Hello, there should be a setting and i believe it is a module that allows this, in the apache config file look for something like

home/*/public_html

make sure this is enabled then type 

http://localhost/~username

this will load the file in

/home/username/public_html

this is a rough idea but sure someoen will expand on it.

----------

## Gentree

OK this is starting to annoy me.

There doc seems unclear and I am just fiddling around hoping something works or I stumble on a lucky post.

I have everything I need, at one stage I got to the phpBB setup page and everything was well. My test.php runs phpinfo and all seems well.

The trouble is I shut everything down and now I have no PHP again.

If I put the Loadmodule line in the configs it bleats about it every time and I seem to get mutliple instances in ps -ax.

But if it is not there I get no PHP.

What is the correct way to do this?

There seems to be as many ideas as there are posts and we're all just fishing around.

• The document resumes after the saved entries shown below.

-- ==== Sys2Proof/Laws/Ops.lean ====
section
/-!
SUPPORT. Laws/Ops.lean: what the shared operations leave, in the words of Safety.lean, and what a field reads after it is
put.
-/

namespace Sys2Proof.Machine

/-- A part outside the mask is unchanged. -/
theorem SameBut.at {n : Nat} {s t : State} (h : SameBut n s t) (f : Fd) (hf : n.testBit f.num = false) : State.sameAt f s t := h.2.2 f hf

/-- Putting records into their rings changes only what a write to memory may and the records that wait, never the copies
for the control die (R650, R661). -/
theorem run_flushRings_frame (l : List (Nat × List Byte)) (k : Unit → Act) (s : State) : ∃ t, Act.run (flushRings l k) s = Act.run (k ()) t
   ∧ SameBut 0x200f200f s t ∧ t.link.mirror = s.link.mirror := by
  have put : ∀ (r : List (Nat × List Byte)) (t : State), SameBut 0x200f200f t (t.putLink fun l => { l with rings := r }) := fun r t =>
    Prim.same (.modLink fun l => { l with rings := r }) _ (show Nat.testBit _ 29 = true by decide) t
  induction l generalizing s with
  | nil => exact ⟨_, rfl, put [] s, rfl⟩
  | cons x rest ih =>
    obtain ⟨a, bs⟩ := x
    obtain ⟨o, t, h, e⟩ := (keep_writePhys viaRec a bs false).frame s (fun o => (match o with
      | .hold _ => modLink (fun l => { l with rings := (a, bs) :: rest })
      | _ => flushRings rest : M Unit) k)
    have h' : SameBut 0x200f200f s t := ⟨h.1, h.2.1, fun f hf => h.2.2 f (by cases f <;> first | rfl | (exact absurd hf (by decide)))⟩
    have hm : t.link.mirror = s.link.mirror := congrArg _ (h.at .link (by decide))
    obtain ⟨u, eu, hu, mu⟩ := ih t
    cases o with
    | hold w => exact ⟨_, e.trans (run_modLink ..), h'.trans (put _ t), hm⟩
    | _ => exact ⟨u, e.trans eu, h'.trans hu, mu.trans hm⟩

/-- Writing one record changes only what a write to memory may, and sends the control die its copy (R650, R651). -/
theorem run_writeRecord_frame (r : PendRec) (k : Unit → Act) (s : State) : ∃ t, Act.run (writeRecord r k) s = Act.run (k ()) t
   ∧ SameBut 0x200f200f s t ∧ t.link.mirror = s.link.mirror ++ [(false, recBytes r)] ∧ t.trPend = s.trPend ∧ t.pwr = s.pwr ∧ t.tick = s.tick ∧ t.time = s.time := by
  unfold writeRecord ringRecord
  simp only [run_bind, run_getS, run_modLink]
  have base : SameBut 0x200f200f s (s.putLink fun l => { l with mirror := l.mirror ++ [(false, recBytes r)] }) :=
    Prim.same (.modLink fun l => { l with mirror := l.mirror ++ [(false, recBytes r)] }) _ (show Nat.testBit _ 29 = true by decide) s
  simp only [run_ite, run_bind, run_getS]
  split
  · obtain ⟨t, e, h, m⟩ := run_flushRings_frame (s.link.rings ++
      [(rg s RESET_TR_BASE + r.seq % 2 ^ fv s RESET_TR_CFG_LOG2_SIZE * 64, recBytes r)]) k
      (s.putLink fun l => { l with mirror := l.mirror ++ [(false, recBytes r)] })
    exact ⟨t, e, base.trans h, m, h.at .trPend (by decide), h.at .pwr (by decide), h.at .tick (by decide), h.at .time (by decide)⟩
  · exact ⟨_, rfl, base, rfl, rfl, rfl, rfl, rfl⟩

/-- One record that has been taken is written when the meaning ends (R650, R651). -/
theorem run_flush_one (r : PendRec) (k : Unit → Act) (s : State) (h : s.trPend = [r]) : ∃ t, Act.run (flushRecords k) s = Act.run (k ()) t
   ∧ SameBut 0x202f200f s t ∧ t.link.mirror = s.link.mirror ++ [(false, recBytes r)] ∧ t.trPend = [] := by
  unfold flushRecords
  simp only [run_bind, run_getS, h, run_each_cons, run_each_nil, run_modTrPend]
  obtain ⟨t, e, b, m, p, _⟩ := run_writeRecord_frame r (fun _ => modTrPend (fun _ => []) k) s
  have b' : SameBut 0x202f200f s t := ⟨b.1, b.2.1, fun f hf => b.2.2 f (by cases f <;> first | rfl | (exact absurd hf (by decide)))⟩
  refine ⟨_, e, ?_, ?_, rfl⟩
  · refine b'.trans (Prim.same (.modTrPend fun _ => []) _ (show Nat.testBit _ 21 = true by decide) t)
  · exact m

/-- Steps that each change the state by `g` change it by the fold. -/
theorem run_each_of {α : Type} (g : State → α → State) (f : α → M Unit) (h : ∀ x k t, Act.run (f x k) t = Act.run (k ()) (g t x))
   (l : List α) (k : Unit → Act) (s : State) : Act.run (each l f k) s = Act.run (k ()) (l.foldl g s) := by
  induction l generalizing s with
  | nil => rfl
  | cons x xs ih => simp [h, ih]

Even the PHP site's bit on Gentoo was sparse and out of date.

does anyone actually understand this stuff?

TIA  :Cool: 

----------

## lancelot

Hi,

I am in the process of moving my apache 1.3.23 / php 4.1.2 / Mandrake 8.2 webserver over to apache 2.0.52 / php 4.3.9 / gentoo 2004.2.

At first sight, everything seems to work well, got apache installed, php, and mod_php, and the <? phpinfo(); ?> seems to work fine.

But now, when I try to use an url with variables things don't work as expected anymore...

I modified the info.php script to the following:

<?

    print "Op1: $op1";

    print "Op2: $op2";

    phpinfo();

?>

And on the original webserver it shows:

http://hoth.xs4all.nl/~hurenkam/info.php?op1=1&op2=2

But on my new box it shows:

http://hoth.xs4all.nl/~hurenkam/info.html

(used the same info.php?op1=1&op2=2 line, but the server is not connected to the net, hence the info.html file)

Anyone have an idea what's wrong here? Do I need to enable some use flag for apache2 or mod_php in order for this to work?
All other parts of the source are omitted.